Records excerpted from a collection:
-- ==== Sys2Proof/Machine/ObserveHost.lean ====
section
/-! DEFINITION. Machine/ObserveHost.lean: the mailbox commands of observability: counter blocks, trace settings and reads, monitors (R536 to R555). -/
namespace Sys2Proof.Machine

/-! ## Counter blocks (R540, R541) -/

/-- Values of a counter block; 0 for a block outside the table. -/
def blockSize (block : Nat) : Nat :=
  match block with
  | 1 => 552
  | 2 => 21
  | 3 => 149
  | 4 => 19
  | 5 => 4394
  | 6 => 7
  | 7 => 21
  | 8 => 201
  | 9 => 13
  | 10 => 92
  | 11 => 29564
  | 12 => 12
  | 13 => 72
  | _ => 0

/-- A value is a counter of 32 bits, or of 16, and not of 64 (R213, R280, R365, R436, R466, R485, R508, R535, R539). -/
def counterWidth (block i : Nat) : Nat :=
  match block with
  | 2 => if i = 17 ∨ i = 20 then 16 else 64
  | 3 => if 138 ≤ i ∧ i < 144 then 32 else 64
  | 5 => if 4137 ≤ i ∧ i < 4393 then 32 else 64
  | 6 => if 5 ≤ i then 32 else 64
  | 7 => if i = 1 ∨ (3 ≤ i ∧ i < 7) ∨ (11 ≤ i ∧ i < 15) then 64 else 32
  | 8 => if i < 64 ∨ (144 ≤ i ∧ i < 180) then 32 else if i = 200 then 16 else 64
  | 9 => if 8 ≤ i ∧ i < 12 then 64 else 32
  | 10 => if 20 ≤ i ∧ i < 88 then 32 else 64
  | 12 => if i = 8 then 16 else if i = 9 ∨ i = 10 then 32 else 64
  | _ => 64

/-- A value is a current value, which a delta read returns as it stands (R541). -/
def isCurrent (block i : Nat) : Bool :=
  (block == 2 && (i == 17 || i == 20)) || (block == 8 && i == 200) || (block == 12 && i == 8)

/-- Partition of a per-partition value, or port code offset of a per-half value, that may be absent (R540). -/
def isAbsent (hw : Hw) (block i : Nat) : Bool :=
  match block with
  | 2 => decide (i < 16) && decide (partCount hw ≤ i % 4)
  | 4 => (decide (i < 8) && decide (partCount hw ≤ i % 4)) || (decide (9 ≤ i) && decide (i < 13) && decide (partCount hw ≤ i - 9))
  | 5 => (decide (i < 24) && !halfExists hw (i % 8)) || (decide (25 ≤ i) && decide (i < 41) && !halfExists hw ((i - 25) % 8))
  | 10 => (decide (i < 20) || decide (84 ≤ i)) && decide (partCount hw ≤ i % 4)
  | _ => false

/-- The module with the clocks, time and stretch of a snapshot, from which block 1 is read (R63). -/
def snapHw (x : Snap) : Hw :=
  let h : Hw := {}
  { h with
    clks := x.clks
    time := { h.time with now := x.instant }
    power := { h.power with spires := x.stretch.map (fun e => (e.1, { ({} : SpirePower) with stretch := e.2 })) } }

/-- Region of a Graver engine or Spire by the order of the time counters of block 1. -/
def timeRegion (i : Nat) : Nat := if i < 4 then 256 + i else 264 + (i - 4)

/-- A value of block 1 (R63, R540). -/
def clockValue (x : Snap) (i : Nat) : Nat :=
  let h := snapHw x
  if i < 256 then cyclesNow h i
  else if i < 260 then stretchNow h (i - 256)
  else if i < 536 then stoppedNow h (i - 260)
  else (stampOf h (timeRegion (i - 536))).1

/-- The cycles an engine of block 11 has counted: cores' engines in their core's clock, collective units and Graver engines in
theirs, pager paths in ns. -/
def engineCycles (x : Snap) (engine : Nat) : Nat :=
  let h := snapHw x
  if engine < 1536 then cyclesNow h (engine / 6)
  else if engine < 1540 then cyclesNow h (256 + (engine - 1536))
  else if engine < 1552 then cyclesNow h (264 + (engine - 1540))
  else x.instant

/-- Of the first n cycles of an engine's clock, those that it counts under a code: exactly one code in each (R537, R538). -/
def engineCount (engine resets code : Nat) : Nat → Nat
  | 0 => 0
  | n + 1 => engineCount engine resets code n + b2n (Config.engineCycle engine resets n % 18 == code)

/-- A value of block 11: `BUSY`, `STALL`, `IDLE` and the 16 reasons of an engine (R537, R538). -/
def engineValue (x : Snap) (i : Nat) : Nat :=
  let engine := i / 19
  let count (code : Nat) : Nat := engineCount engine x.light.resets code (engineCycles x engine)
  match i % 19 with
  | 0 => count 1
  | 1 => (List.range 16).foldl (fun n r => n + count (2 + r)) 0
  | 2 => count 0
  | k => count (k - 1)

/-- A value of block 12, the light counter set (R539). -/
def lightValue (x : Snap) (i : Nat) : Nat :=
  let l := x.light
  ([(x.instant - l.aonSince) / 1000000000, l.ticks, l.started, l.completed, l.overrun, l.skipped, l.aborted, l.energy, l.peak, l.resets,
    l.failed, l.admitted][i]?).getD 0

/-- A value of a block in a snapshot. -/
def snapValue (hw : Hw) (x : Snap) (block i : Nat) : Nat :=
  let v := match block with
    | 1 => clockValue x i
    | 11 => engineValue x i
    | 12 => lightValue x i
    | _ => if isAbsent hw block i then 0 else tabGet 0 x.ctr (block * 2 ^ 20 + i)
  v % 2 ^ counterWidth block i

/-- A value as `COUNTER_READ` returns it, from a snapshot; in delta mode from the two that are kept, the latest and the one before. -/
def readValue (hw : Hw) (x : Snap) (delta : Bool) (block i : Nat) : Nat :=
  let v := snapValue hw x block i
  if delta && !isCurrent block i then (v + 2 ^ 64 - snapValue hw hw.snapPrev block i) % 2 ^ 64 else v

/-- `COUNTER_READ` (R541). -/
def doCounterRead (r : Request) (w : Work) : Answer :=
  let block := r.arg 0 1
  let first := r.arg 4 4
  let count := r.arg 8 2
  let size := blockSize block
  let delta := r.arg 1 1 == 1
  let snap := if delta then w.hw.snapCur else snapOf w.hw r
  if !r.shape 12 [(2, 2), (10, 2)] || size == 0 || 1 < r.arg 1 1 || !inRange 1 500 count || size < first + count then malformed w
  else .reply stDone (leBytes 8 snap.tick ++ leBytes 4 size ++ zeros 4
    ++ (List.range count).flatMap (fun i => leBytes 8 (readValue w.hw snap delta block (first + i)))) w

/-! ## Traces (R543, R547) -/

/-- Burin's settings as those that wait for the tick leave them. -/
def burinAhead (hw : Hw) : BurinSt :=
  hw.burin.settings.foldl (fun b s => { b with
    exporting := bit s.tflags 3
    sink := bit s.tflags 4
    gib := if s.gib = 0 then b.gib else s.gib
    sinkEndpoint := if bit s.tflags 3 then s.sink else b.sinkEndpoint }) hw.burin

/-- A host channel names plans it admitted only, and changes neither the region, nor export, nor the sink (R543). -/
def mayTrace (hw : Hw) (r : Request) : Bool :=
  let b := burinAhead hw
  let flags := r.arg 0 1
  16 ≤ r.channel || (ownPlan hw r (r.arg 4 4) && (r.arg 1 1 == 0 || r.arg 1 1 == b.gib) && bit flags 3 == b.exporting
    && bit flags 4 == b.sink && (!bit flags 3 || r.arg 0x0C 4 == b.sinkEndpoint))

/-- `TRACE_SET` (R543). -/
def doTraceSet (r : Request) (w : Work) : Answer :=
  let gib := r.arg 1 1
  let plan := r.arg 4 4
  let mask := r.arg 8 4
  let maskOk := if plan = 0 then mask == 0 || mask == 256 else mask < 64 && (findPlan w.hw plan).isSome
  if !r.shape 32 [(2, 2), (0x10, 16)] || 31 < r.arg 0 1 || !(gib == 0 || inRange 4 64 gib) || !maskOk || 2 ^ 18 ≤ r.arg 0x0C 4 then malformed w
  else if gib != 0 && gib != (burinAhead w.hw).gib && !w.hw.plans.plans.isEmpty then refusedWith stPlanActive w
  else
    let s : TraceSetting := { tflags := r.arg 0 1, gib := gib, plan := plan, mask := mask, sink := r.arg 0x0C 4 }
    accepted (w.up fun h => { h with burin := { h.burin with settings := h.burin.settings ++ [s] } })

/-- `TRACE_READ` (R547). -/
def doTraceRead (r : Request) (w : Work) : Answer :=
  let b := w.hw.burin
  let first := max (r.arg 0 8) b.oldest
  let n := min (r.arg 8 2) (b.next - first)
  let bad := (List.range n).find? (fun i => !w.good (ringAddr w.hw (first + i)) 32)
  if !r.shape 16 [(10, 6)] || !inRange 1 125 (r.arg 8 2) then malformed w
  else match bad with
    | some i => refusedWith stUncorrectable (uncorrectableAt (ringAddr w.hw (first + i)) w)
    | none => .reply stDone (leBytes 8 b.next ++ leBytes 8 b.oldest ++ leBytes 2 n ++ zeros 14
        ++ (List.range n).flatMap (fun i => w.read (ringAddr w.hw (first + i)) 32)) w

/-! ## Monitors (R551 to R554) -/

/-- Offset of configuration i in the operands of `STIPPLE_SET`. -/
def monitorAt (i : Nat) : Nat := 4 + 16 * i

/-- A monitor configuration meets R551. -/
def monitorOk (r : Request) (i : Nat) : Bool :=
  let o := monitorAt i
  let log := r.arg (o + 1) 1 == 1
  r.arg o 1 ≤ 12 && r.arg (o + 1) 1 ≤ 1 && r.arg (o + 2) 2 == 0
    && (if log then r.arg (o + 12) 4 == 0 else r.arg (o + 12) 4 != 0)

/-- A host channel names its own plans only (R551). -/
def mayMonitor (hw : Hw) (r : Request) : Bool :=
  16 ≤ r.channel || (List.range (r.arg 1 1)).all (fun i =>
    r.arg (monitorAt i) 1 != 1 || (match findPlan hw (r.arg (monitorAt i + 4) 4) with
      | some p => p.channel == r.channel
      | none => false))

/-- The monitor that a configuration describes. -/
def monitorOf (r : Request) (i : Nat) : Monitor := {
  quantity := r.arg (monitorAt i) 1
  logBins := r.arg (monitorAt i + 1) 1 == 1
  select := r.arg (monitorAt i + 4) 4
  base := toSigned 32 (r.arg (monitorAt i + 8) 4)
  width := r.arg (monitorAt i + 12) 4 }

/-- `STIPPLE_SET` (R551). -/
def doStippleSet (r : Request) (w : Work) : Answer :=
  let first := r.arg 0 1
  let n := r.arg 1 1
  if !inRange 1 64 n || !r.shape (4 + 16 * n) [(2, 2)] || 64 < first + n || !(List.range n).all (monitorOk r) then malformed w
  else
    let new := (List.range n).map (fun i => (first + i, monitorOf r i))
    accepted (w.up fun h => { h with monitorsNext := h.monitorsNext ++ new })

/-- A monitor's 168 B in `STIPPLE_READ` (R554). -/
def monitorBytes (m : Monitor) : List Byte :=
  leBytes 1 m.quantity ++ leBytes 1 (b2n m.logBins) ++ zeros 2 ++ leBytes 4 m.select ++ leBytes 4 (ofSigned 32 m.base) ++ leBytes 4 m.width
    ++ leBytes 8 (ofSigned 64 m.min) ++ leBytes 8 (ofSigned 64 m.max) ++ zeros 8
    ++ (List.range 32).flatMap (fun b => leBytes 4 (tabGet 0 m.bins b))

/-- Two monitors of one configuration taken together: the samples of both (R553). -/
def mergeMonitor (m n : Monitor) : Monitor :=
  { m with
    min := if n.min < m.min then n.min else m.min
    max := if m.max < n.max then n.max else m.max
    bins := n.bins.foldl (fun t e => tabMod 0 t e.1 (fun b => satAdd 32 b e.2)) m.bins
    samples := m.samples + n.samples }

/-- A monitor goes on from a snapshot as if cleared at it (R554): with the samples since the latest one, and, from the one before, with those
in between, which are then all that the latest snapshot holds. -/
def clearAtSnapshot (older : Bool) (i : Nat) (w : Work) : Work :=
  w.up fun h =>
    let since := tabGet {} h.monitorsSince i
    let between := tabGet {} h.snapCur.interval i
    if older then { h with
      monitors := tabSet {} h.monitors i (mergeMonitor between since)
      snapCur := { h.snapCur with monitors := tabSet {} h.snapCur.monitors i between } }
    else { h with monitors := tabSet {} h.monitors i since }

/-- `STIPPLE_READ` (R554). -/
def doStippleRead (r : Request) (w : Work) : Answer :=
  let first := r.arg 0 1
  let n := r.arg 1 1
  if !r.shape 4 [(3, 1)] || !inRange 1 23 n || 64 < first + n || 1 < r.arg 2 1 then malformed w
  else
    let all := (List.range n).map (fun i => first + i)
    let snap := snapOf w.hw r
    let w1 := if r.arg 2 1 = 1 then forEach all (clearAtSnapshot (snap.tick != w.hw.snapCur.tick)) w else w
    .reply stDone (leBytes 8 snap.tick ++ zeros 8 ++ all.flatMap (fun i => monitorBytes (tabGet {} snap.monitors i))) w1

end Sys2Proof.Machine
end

(What you have to do): From the entries above, tally the lines that contain the string "isCurrent". Report the total and nothing more.

(Answer area): 2